First, sympathy is defined as a "feeling," whereas empathy is defined as an "action." Second, sympathy is caring about or being sorry about someone else’s misfortune; empathy is deeper—understanding and vicariously experiencing another’s feelings.
Empathy is important in the employer-employee context because it better motivates concrete action and changes in policies. An employer that knows what it’s like to struggle to afford childcare is more likely to offer employer-sponsored, on-site day care than an employer that simply "feels sorry" for workers struggling to pay for childcare.
This is where the concept of “radical empathy” comes in.

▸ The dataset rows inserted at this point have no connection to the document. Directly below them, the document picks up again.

-- ==== Sys2Proof/Laws/State.lean ====
section
/-! SUPPORT. One lemma per field and update of State: what each named update leaves and what it sets. -/

namespace Sys2Proof.Machine

/-! ### Raising a fault -/

@[simp] theorem State.raise_launch (s : State) (c : FaultCode) : (s.raise c).launch = s.launch := rfl
@[simp] theorem State.raise_arg (s : State) (c : FaultCode) : (s.raise c).arg = s.arg := rfl
@[simp] theorem State.raise_res (s : State) (c : FaultCode) : (s.raise c).res = s.res := rfl
@[simp] theorem State.raise_busy (s : State) (c : FaultCode) : (s.raise c).busy = s.busy := rfl
@[simp] theorem State.raise_seqState (s : State) (c : FaultCode) : (s.raise c).seqState = s.seqState := rfl
@[simp] theorem State.raise_pstate (s : State) (c : FaultCode) : (s.raise c).pstate = s.pstate := rfl
@[simp] theorem State.raise_hpc (s : State) (c : FaultCode) : (s.raise c).hpc = s.hpc := rfl
@[simp] theorem State.raise_current (s : State) (c : FaultCode) : (s.raise c).current = s.current := rfl
@[simp] theorem State.raise_scratch (s : State) (c : FaultCode) : (s.raise c).scratch = s.scratch := rfl
@[simp] theorem State.raise_flashAcr (s : State) (c : FaultCode) : (s.raise c).flashAcr = s.flashAcr := rfl
@[simp] theorem State.raise_clkCr (s : State) (c : FaultCode) : (s.raise c).clkCr = s.clkCr := rfl
@[simp] theorem State.raise_clkPllcfg (s : State) (c : FaultCode) : (s.raise c).clkPllcfg = s.clkPllcfg := rfl
@[simp] theorem State.raise_clkCfgr (s : State) (c : FaultCode) : (s.raise c).clkCfgr = s.clkCfgr := rfl
@[simp] theorem State.raise_penr (s : State) (c : FaultCode) : (s.raise c).penr = s.penr := rfl
@[simp] theorem State.raise_pwrCr (s : State) (c : FaultCode) : (s.raise c).pwrCr = s.pwrCr := rfl
@[simp] theorem State.raise_scr (s : State) (c : FaultCode) : (s.raise c).scr = s.scr := rfl
@[simp] theorem State.raise_tickCtrl (s : State) (c : FaultCode) : (s.raise c).tickCtrl = s.tickCtrl := rfl
@[simp] theorem State.raise_tickReload (s : State) (c : FaultCode) : (s.raise c).tickReload = s.tickReload := rfl
@[simp] theorem State.raise_tickCount (s : State) (c : FaultCode) : (s.raise c).tickCount = s.tickCount := rfl
@[simp] theorem State.raise_tickPend (s : State) (c : FaultCode) : (s.raise c).tickPend = s.tickPend := rfl
@[simp] theorem State.raise_uartStat (s : State) (c : FaultCode) : (s.raise c).uartStat = s.uartStat := rfl
@[simp] theorem State.raise_rxData (s : State) (c : FaultCode) : (s.raise c).rxData = s.rxData := rfl
@[simp] theorem State.raise_txData (s : State) (c : FaultCode) : (s.raise c).txData = s.txData := rfl
@[simp] theorem State.raise_uartCtrl (s : State) (c : FaultCode) : (s.raise c).uartCtrl = s.uartCtrl := rfl
@[simp] theorem State.raise_uartBaud (s : State) (c : FaultCode) : (s.raise c).uartBaud = s.uartBaud := rfl
@[simp] theorem State.raise_mem (s : State) (c : FaultCode) : (s.raise c).mem = s.mem := rfl
@[simp] theorem State.raise_chen (s : State) (c : FaultCode) : (s.raise c).chen = s.chen := rfl
@[simp] theorem State.raise_imask (s : State) (c : FaultCode) : (s.raise c).imask = s.imask := rfl
@[simp] theorem State.raise_lineIn (s : State) (c : FaultCode) : (s.raise c).lineIn = s.lineIn := rfl
@[simp] theorem State.raise_lineOut (s : State) (c : FaultCode) : (s.raise c).lineOut = s.lineOut := rfl
@[simp] theorem State.raise_schedule (s : State) (c : FaultCode) : (s.raise c).schedule = s.schedule := rfl
@[simp] theorem State.raise_freeCount (s : State) (c : FaultCode) : (s.raise c).freeCount = s.freeCount := rfl

@[simp] theorem State.raise_fault_of_none (s : State) (c : FaultCode) (h : s.fault = none) :
    (s.raise c).fault = some c := by simp [State.raise, h]

/-! ### Completing a command -/

@[simp] theorem State.done_launch (s : State) : (s.done).launch = s.launch := rfl
@[simp] theorem State.done_arg (s : State) : (s.done).arg = s.arg := rfl
@[simp] theorem State.done_res (s : State) : (s.done).res = s.res := rfl
@[simp] theorem State.done_busy (s : State) : (s.done).busy = false := rfl
@[simp] theorem State.done_fault (s : State) : (s.done).fault = s.fault := rfl
@[simp] theorem State.done_seqState (s : State) : (s.done).seqState = s.seqState := rfl
@[simp] theorem State.done_pstate (s : State) : (s.done).pstate = s.pstate := rfl
@[simp] theorem State.done_hpc (s : State) : (s.done).hpc = s.hpc := rfl
@[simp] theorem State.done_current (s : State) : (s.done).current = Current.none := rfl
@[simp] theorem State.done_scratch (s : State) : (s.done).scratch = s.scratch := rfl
@[simp] theorem State.done_flashAcr (s : State) : (s.done).flashAcr = s.flashAcr := rfl
@[simp] theorem State.done_clkCr (s : State) : (s.done).clkCr = s.clkCr := rfl
@[simp] theorem State.done_clkPllcfg (s : State) : (s.done).clkPllcfg = s.clkPllcfg := rfl
@[simp] theorem State.done_clkCfgr (s : State) : (s.done).clkCfgr = s.clkCfgr := rfl
@[simp] theorem State.done_penr (s : State) : (s.done).penr = s.penr := rfl
@[simp] theorem State.done_pwrCr (s : State) : (s.done).pwrCr = s.pwrCr := rfl
@[simp] theorem State.done_scr (s : State) : (s.done).scr = s.scr := rfl
@[simp] theorem State.done_tickCtrl (s : State) : (s.done).tickCtrl = s.tickCtrl := rfl
@[simp] theorem State.done_tickReload (s : State) : (s.done).tickReload = s.tickReload := rfl
@[simp] theorem State.done_tickCount (s : State) : (s.done).tickCount = s.tickCount := rfl
@[simp] theorem State.done_tickPend (s : State) : (s.done).tickPend = s.tickPend := rfl
@[simp] theorem State.done_uartStat (s : State) : (s.done).uartStat = s.uartStat := rfl
@[simp] theorem State.done_rxData (s : State) : (s.done).rxData = s.rxData := rfl
@[simp] theorem State.done_txData (s : State) : (s.done).txData = s.txData := rfl
@[simp] theorem State.done_uartCtrl (s : State) : (s.done).uartCtrl = s.uartCtrl := rfl
@[simp] theorem State.done_uartBaud (s : State) : (s.done).uartBaud = s.uartBaud := rfl
@[simp] theorem State.done_mem (s : State) : (s.done).mem = s.mem := rfl
@[simp] theorem State.done_chen (s : State) : (s.done).chen = s.chen := rfl
@[simp] theorem State.done_imask (s : State) : (s.done).imask = s.imask := rfl
@[simp] theorem State.done_lineIn (s : State) : (s.done).lineIn = s.lineIn := rfl
@[simp] theorem State.done_lineOut (s : State) : (s.done).lineOut = s.lineOut := rfl
@[simp] theorem State.done_schedule (s : State) : (s.done).schedule = s.schedule := rfl
@[simp] theorem State.done_freeCount (s : State) : (s.done).freeCount = s.freeCount := rfl

/-! ### Completing a command with a result -/

@[simp] theorem State.doneWith_launch (s : State) (r : Word) : (s.doneWith r).launch = s.launch := rfl
@[simp] theorem State.doneWith_arg (s : State) (r : Word) : (s.doneWith r).arg = s.arg := rfl
@[simp] theorem State.doneWith_res (s : State) (r : Word) : (s.doneWith r).res = r := rfl
@[simp] theorem State.doneWith_busy (s : State) (r : Word) : (s.doneWith r).busy = false := rfl
@[simp] theorem State.doneWith_fault (s : State) (r : Word) : (s.doneWith r).fault = s.fault := rfl
@[simp] theorem State.doneWith_seqState (s : State) (r : Word) : (s.doneWith r).seqState = s.seqState := rfl
@[simp] theorem State.doneWith_pstate (s : State) (r : Word) : (s.doneWith r).pstate = s.pstate := rfl
@[simp] theorem State.doneWith_hpc (s : State) (r : Word) : (s.doneWith r).hpc = s.hpc := rfl
@[simp] theorem State.doneWith_current (s : State) (r : Word) : (s.doneWith r).current = Current.none := rfl
@[simp] theorem State.doneWith_scratch (s : State) (r : Word) : (s.doneWith r).scratch = s.scratch := rfl
@[simp] theorem State.doneWith_flashAcr (s : State) (r : Word) : (s.doneWith r).flashAcr = s.flashAcr := rfl
@[simp] theorem State.doneWith_clkCr (s : State) (r : Word) : (s.doneWith r).clkCr = s.clkCr := rfl
@[simp] theorem State.doneWith_clkPllcfg (s : State) (r : Word) : (s.doneWith r).clkPllcfg = s.clkPllcfg := rfl
@[simp] theorem State.doneWith_clkCfgr (s : State) (r : Word) : (s.doneWith r).clkCfgr = s.clkCfgr := rfl
@[simp] theorem State.doneWith_penr (s : State) (r : Word) : (s.doneWith r).penr = s.penr := rfl
@[simp] theorem State.doneWith_pwrCr (s : State) (r : Word) : (s.doneWith r).pwrCr = s.pwrCr := rfl
@[simp] theorem State.doneWith_scr (s : State) (r : Word) : (s.doneWith r).scr = s.scr := rfl
@[simp] theorem State.doneWith_tickCtrl (s : State) (r : Word) : (s.doneWith r).tickCtrl = s.tickCtrl := rfl
@[simp] theorem State.doneWith_tickReload (s : State) (r : Word) : (s.doneWith r).tickReload = s.tickReload := rfl
@[simp] theorem State.doneWith_tickCount (s : State) (r : Word) : (s.doneWith r).tickCount = s.tickCount := rfl
@[simp] theorem State.doneWith_tickPend (s : State) (r : Word) : (s.doneWith r).tickPend = s.tickPend := rfl
@[simp] theorem State.doneWith_uartStat (s : State) (r : Word) : (s.doneWith r).uartStat = s.uartStat := rfl
@[simp] theorem State.doneWith_rxData (s : State) (r : Word) : (s.doneWith r).rxData = s.rxData := rfl
@[simp] theorem State.doneWith_txData (s : State) (r : Word) : (s.doneWith r).txData = s.txData := rfl
@[simp] theorem State.doneWith_uartCtrl (s : State) (r : Word) : (s.doneWith r).uartCtrl = s.uartCtrl := rfl
@[simp] theorem State.doneWith_uartBaud (s : State) (r : Word) : (s.doneWith r).uartBaud = s.uartBaud := rfl
@[simp] theorem State.doneWith_mem (s : State) (r : Word) : (s.doneWith r).mem = s.mem := rfl
@[simp] theorem State.doneWith_chen (s : State) (r : Word) : (s.doneWith r).chen = s.chen := rfl
@[simp] theorem State.doneWith_imask (s : State) (r : Word) : (s.doneWith r).imask = s.imask := rfl
@[simp] theorem State.doneWith_lineIn (s : State) (r : Word) : (s.doneWith r).lineIn = s.lineIn := rfl
@[simp] theorem State.doneWith_lineOut (s : State) (r : Word) : (s.doneWith r).lineOut = s.lineOut := rfl
@[simp] theorem State.doneWith_schedule (s : State) (r : Word) : (s.doneWith r).schedule = s.schedule := rfl
@[simp] theorem State.doneWith_freeCount (s : State) (r : Word) : (s.doneWith r).freeCount = s.freeCount := rfl

/-! ### Going to a micro-step -/

@[simp] theorem State.goto_launch (s : State) (ms : MicroStep) : (s.goto ms).launch = s.launch := rfl
@[simp] theorem State.goto_arg (s : State) (ms : MicroStep) : (s.goto ms).arg = s.arg := rfl
@[simp] theorem State.goto_res (s : State) (ms : MicroStep) : (s.goto ms).res = s.res := rfl
@[simp] theorem State.goto_busy (s : State) (ms : MicroStep) : (s.goto ms).busy = s.busy := rfl
@[simp] theorem State.goto_fault (s : State) (ms : MicroStep) : (s.goto ms).fault = s.fault := rfl
@[simp] theorem State.goto_seqState (s : State) (ms : MicroStep) : (s.goto ms).seqState = s.seqState := rfl
@[simp] theorem State.goto_pstate (s : State) (ms : MicroStep) : (s.goto ms).pstate = s.pstate := rfl
@[simp] theorem State.goto_hpc (s : State) (ms : MicroStep) : (s.goto ms).hpc = s.hpc := rfl
@[simp] theorem State.goto_current (s : State) (ms : MicroStep) : (s.goto ms).current = { s.current with ms := ms } := rfl
@[simp] theorem State.goto_scratch (s : State) (ms : MicroStep) : (s.goto ms).scratch = s.scratch := rfl
@[simp] theorem State.goto_flashAcr (s : State) (ms : MicroStep) : (s.goto ms).flashAcr = s.flashAcr := rfl
@[simp] theorem State.goto_clkCr (s : State) (ms : MicroStep) : (s.goto ms).clkCr = s.clkCr := rfl
@[simp] theorem State.goto_clkPllcfg (s : State) (ms : MicroStep) : (s.goto ms).clkPllcfg = s.clkPllcfg := rfl
@[simp] theorem State.goto_clkCfgr (s : State) (ms : MicroStep) : (s.goto ms).clkCfgr = s.clkCfgr := rfl
@[simp] theorem State.goto_penr (s : State) (ms : MicroStep) : (s.goto ms).penr = s.penr := rfl
@[simp] theorem State.goto_pwrCr (s : State) (ms : MicroStep) : (s.goto ms).pwrCr = s.pwrCr := rfl
@[simp] theorem State.goto_scr (s : State) (ms : MicroStep) : (s.goto ms).scr = s.scr := rfl
@[simp] theorem State.goto_tickCtrl (s : State) (ms : MicroStep) : (s.goto ms).tickCtrl = s.tickCtrl := rfl
@[simp] theorem State.goto_tickReload (s : State) (ms : MicroStep) : (s.goto ms).tickReload = s.tickReload := rfl
@[simp] theorem State.goto_tickCount (s : State) (ms : MicroStep) : (s.goto ms).tickCount = s.tickCount := rfl
@[simp] theorem State.goto_tickPend (s : State) (ms : MicroStep) : (s.goto ms).tickPend = s.tickPend := rfl
@[simp] theorem State.goto_uartStat (s : State) (ms : MicroStep) : (s.goto ms).uartStat = s.uartStat := rfl
@[simp] theorem State.goto_rxData (s : State) (ms : MicroStep) : (s.goto ms).rxData = s.rxData := rfl
@[simp] theorem State.goto_txData (s : State) (ms : MicroStep) : (s.goto ms).txData = s.txData := rfl
@[simp] theorem State.goto_uartCtrl (s : State) (ms : MicroStep) : (s.goto ms).uartCtrl = s.uartCtrl := rfl
@[simp] theorem State.goto_uartBaud (s : State) (ms : MicroStep) : (s.goto ms).uartBaud = s.uartBaud := rfl
@[simp] theorem State.goto_mem (s : State) (ms : MicroStep) : (s.goto ms).mem = s.mem := rfl
@[simp] theorem State.goto_chen (s : State) (ms : MicroStep) : (s.goto ms).chen = s.chen := rfl
@[simp] theorem State.goto_imask (s : State) (ms : MicroStep) : (s.goto ms).imask = s.imask := rfl
@[simp] theorem State.goto_lineIn (s : State) (ms : MicroStep) : (s.goto ms).lineIn = s.lineIn := rfl
@[simp] theorem State.goto_lineOut (s : State) (ms : MicroStep) : (s.goto ms).lineOut = s.lineOut := rfl
@[simp] theorem State.goto_schedule (s : State) (ms : MicroStep) : (s.goto ms).schedule = s.schedule := rfl
@[simp] theorem State.goto_freeCount (s : State) (ms : MicroStep) : (s.goto ms).freeCount = s.freeCount := rfl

Radical empathy involves actively putting yourself in others’ shoes you’d like to empathize with—to the extent reasonably possible.
In an article for Fortune, Nicole Goodkind wrote how corporate leaders were put in the shoes of visually impaired employees by being blindfolded and led through a series of exercises where they were asked to talk with one another without revealing their official titles.
Radical empathy may sound, well, radical, but the trend illustrates both the importance and the challenge of creating genuine empathy toward employees to drive meaningful discussion and change.
The attorney for a former top executive of Novant Health who was awarded $10 million in October by a federal jury says the discrimination lawsuit was not a statement against diversity and inclusion initiatives.
David Duvall's 2019 lawsuit said he lost his job as senior vice president of marketing and communication the year before because of Novant's effort to diversify its top leadership—and he is a white male.
The firing came without warning or explanation shortly before his fifth anniversary with the North Carolina-based health system, and he was replaced by two women, one Black and one white, according to the lawsuit.
Duvall accused Novant of violating Title VII of the Civil Rights Act, which prohibits race and gender discrimination in the workplace.
"The jury learned that Duvall was a strong advocate of diversity and inclusion at Novant; that was one irony in his termination," his attorney, S. Luke Largess, said in a statement.
Novant plans to appeal, according to a statement issued by the company.
"Novant Health is one of thousands of organizations to put in place robust diversity and inclusion programs, which we believe can co-exist alongside strong non-discriminatory policies that extend to all races and genders, including white men," the statement said. "It’s important for all current and future team members to know that this verdict will not change Novant Health’s steadfast commitment to diversity, inclusion, and equity for all."